### What the task requires
From the data underneath, reproduce exactly the stretch that begins at the line with "def responsePayload (result" and ends after the line with "of a WEIGH its".
== Segment start ==
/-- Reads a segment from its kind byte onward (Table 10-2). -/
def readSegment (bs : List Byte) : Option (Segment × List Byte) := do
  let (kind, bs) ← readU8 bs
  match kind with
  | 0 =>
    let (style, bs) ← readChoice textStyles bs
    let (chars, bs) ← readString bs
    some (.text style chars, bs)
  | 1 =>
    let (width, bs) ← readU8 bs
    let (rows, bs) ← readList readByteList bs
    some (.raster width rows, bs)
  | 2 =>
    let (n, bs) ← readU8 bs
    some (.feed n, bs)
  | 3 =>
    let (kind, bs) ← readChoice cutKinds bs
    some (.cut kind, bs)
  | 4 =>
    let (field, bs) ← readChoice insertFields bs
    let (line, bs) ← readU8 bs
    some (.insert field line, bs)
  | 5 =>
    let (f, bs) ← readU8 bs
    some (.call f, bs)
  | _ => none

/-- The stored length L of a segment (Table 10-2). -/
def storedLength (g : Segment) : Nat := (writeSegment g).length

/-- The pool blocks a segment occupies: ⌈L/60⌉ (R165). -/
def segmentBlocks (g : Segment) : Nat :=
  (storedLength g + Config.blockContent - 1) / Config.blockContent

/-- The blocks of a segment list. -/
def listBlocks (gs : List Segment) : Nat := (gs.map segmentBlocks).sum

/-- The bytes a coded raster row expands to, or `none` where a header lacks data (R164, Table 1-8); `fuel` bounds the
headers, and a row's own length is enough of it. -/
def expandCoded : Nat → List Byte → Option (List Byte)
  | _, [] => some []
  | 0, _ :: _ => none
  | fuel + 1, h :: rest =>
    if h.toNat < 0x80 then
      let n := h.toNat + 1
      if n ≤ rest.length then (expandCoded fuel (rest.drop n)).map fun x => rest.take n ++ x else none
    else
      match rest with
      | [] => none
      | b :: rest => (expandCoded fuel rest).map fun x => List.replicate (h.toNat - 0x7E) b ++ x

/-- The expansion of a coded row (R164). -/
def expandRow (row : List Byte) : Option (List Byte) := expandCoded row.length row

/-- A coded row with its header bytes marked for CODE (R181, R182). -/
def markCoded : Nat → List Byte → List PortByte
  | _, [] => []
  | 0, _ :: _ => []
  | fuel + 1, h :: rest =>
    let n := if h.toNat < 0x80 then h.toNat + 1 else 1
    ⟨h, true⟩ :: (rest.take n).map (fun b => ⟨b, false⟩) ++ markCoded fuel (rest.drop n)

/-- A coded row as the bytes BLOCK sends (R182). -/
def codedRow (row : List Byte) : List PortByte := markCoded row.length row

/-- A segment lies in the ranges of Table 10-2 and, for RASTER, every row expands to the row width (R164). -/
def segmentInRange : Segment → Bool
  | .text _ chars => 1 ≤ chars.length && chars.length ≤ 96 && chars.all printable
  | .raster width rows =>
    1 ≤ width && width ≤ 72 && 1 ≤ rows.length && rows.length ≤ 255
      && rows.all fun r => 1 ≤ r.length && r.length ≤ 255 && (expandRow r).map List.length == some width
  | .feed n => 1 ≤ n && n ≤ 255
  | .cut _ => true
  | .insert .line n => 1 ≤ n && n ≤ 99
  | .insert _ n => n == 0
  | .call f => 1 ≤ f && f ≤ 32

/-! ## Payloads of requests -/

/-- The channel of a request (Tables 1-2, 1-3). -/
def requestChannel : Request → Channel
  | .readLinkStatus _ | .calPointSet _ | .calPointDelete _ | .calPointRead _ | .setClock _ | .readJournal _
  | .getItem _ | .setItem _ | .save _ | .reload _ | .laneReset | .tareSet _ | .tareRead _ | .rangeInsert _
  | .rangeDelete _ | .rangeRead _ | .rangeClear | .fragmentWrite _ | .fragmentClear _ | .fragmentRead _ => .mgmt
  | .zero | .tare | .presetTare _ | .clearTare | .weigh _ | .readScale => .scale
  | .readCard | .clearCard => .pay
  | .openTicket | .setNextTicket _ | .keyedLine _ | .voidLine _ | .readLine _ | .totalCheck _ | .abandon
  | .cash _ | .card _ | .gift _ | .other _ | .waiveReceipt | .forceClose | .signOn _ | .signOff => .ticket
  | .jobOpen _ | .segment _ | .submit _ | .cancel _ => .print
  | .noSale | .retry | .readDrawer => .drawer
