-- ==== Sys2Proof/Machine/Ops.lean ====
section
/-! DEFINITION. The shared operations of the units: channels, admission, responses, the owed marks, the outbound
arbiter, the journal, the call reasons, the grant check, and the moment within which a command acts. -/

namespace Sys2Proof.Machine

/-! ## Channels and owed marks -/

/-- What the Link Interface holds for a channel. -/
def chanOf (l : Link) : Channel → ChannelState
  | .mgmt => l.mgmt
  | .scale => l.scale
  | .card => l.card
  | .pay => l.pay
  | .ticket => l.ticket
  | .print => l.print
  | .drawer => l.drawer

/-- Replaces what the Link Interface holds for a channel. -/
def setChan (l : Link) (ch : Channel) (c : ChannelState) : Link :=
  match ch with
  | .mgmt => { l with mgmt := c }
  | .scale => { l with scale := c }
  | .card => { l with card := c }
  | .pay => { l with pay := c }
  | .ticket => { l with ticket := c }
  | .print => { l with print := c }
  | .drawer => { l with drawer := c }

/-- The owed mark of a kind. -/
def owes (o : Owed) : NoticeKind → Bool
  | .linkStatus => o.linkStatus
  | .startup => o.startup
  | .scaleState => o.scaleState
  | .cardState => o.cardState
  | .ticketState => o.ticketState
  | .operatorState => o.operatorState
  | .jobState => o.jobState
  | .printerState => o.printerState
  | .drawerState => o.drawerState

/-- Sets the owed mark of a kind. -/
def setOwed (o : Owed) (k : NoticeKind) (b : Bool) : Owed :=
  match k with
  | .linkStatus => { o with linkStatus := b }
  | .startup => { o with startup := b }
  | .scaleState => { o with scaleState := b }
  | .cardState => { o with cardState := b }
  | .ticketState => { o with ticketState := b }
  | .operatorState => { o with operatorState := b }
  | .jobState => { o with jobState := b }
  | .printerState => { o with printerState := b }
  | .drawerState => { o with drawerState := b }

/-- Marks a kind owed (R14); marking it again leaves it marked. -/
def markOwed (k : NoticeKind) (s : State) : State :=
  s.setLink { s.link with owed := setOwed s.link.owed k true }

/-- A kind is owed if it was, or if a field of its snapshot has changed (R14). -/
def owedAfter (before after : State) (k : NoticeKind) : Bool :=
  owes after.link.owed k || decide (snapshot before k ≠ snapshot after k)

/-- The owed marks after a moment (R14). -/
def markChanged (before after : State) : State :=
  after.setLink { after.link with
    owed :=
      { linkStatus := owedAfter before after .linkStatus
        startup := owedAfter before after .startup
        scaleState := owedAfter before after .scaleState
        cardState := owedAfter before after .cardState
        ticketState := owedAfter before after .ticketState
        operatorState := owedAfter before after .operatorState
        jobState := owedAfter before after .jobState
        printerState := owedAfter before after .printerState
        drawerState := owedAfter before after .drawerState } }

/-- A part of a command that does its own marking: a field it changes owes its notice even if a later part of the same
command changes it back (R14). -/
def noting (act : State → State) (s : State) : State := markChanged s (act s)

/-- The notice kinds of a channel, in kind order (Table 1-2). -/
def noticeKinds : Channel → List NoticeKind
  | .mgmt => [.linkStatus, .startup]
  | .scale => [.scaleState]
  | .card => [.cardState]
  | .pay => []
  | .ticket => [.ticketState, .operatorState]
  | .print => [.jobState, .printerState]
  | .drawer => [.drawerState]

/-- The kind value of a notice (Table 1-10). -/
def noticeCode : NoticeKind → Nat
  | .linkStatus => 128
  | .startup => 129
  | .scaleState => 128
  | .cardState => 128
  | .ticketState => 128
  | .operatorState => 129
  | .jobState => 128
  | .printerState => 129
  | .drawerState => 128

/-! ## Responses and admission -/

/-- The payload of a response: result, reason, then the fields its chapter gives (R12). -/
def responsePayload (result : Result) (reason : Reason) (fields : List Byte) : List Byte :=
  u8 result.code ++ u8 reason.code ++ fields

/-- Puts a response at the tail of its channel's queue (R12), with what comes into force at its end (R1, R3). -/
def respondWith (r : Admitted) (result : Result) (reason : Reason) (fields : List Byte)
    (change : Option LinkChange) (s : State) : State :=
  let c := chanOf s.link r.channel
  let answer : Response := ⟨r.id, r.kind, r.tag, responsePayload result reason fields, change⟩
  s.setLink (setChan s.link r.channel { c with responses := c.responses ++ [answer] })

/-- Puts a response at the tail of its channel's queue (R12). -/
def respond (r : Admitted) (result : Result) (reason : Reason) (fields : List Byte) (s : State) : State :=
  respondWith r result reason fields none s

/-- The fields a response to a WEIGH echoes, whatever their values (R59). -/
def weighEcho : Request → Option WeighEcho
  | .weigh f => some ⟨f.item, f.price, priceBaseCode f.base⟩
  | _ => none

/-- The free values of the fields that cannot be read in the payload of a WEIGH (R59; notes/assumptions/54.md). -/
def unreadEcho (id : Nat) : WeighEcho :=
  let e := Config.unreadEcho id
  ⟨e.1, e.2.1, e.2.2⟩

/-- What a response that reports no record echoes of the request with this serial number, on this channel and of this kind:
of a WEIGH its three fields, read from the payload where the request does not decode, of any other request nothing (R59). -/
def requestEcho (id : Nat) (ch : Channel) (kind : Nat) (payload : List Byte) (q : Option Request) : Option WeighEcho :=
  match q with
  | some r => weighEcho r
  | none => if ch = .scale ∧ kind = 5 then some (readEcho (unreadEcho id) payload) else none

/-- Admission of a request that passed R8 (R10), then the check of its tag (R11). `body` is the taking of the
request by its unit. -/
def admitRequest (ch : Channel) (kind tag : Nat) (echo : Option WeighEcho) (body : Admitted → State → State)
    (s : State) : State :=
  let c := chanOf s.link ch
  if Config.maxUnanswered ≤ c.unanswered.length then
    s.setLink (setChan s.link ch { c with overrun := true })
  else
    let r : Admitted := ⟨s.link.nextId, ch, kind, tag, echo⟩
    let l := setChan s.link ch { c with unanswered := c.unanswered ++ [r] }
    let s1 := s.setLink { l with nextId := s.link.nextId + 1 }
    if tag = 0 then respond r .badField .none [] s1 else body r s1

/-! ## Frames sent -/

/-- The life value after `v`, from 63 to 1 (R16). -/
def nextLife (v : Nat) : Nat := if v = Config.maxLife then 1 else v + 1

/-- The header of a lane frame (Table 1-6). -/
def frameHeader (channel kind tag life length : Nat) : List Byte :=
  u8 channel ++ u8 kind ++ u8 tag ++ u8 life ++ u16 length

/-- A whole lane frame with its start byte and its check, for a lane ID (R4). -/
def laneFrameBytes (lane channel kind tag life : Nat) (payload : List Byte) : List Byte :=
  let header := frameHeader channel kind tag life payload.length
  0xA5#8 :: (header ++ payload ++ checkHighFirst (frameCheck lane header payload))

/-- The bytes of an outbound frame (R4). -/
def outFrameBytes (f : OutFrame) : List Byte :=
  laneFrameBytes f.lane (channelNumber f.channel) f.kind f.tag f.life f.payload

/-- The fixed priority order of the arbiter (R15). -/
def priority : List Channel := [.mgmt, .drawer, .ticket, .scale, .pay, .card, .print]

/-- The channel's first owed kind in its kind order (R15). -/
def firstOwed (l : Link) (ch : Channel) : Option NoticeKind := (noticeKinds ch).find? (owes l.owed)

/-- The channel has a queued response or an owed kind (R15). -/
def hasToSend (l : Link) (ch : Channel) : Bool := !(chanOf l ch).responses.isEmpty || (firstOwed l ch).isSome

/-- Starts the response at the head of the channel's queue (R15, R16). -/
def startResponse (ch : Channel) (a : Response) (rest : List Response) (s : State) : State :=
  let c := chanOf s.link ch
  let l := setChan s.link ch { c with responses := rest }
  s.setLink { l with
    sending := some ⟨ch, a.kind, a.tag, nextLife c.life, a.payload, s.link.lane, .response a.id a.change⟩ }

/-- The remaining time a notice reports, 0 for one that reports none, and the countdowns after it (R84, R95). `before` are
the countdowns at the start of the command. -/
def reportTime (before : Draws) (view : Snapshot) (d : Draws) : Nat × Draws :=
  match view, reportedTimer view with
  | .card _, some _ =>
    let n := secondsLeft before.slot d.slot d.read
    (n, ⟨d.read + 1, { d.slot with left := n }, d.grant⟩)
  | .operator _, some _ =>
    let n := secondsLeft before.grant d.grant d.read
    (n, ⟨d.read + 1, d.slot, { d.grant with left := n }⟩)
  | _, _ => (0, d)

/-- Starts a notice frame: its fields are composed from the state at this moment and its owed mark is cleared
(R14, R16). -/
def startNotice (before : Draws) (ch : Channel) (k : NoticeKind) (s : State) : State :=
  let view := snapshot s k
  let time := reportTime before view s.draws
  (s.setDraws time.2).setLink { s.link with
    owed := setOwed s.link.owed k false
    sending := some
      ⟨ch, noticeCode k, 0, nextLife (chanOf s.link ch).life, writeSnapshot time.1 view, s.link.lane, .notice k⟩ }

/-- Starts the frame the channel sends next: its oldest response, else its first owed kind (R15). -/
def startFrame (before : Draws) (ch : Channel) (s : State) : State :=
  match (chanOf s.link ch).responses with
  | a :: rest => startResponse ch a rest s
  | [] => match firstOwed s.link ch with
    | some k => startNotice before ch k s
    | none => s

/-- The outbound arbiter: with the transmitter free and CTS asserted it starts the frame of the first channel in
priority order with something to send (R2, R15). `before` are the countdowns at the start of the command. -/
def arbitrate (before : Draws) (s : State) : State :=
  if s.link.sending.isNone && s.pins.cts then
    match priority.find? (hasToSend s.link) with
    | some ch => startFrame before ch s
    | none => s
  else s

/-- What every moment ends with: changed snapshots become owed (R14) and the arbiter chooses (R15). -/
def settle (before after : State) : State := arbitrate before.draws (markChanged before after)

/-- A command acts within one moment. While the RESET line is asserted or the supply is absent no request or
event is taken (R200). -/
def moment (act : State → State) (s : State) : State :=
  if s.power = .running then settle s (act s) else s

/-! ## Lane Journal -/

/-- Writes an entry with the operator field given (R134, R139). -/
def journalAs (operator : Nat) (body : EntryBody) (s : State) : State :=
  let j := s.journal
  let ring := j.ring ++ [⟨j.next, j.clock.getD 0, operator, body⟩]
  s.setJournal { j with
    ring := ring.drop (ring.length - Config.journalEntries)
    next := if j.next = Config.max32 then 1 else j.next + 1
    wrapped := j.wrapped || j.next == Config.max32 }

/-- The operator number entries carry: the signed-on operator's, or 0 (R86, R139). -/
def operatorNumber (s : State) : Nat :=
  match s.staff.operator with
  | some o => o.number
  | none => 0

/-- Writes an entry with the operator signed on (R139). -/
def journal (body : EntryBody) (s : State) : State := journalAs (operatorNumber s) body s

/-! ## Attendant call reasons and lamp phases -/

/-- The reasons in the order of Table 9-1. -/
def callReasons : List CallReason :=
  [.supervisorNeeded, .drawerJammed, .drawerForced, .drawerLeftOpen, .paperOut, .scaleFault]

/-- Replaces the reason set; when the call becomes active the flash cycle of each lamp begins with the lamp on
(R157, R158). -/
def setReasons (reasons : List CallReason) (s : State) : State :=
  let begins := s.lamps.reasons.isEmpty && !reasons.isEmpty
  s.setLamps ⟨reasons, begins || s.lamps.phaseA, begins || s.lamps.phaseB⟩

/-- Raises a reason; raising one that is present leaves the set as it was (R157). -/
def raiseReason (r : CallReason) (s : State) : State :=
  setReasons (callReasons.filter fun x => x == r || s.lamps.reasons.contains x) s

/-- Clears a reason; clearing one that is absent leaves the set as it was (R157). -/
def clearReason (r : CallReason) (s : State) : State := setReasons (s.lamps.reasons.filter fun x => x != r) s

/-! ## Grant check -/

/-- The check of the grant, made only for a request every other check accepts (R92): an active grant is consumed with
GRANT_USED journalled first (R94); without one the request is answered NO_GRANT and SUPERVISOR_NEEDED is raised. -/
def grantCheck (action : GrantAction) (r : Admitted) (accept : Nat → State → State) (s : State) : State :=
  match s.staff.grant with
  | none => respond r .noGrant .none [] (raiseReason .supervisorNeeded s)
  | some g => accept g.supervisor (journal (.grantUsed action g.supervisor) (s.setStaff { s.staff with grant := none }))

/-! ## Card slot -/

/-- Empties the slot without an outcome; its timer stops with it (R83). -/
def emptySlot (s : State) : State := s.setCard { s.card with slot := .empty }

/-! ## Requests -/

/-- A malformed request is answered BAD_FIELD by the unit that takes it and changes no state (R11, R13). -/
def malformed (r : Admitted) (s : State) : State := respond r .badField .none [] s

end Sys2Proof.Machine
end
== Segment end ==
### Solution
def responsePayload (result : Result) (reason : Reason) (fields : List Byte) : List Byte :=
  u8 result.code ++ u8 reason.code ++ fields

/-- Puts a response at the tail of its channel's queue (R12), with what comes into force at its end (R1, R3). -/
def respondWith (r : Admitted) (result : Result) (reason : Reason) (fields : List Byte)
    (change : Option LinkChange) (s : State) : State :=
  let c := chanOf s.link r.channel
  let answer : Response := ⟨r.id, r.kind, r.tag, responsePayload result reason fields, change⟩
  s.setLink (setChan s.link r.channel { c with responses := c.responses ++ [answer] })

/-- Puts a response at the tail of its channel's queue (R12). -/
def respond (r : Admitted) (result : Result) (reason : Reason) (fields : List Byte) (s : State) : State :=
  respondWith r result reason fields none s

/-- The fields a response to a WEIGH echoes, whatever their values (R59). -/
def weighEcho : Request → Option WeighEcho
  | .weigh f => some ⟨f.item, f.price, priceBaseCode f.base⟩
  | _ => none

/-- The free values of the fields that cannot be read in the payload of a WEIGH (R59; notes/assumptions/54.md). -/
def unreadEcho (id : Nat) : WeighEcho :=
  let e := Config.unreadEcho id
  ⟨e.1, e.2.1, e.2.2⟩

/-- What a response that reports no record echoes of the request with this serial number, on this channel and of this kind:
of a WEIGH its three fields, read from the payload where the request does not decode, of any other request nothing (R59). -/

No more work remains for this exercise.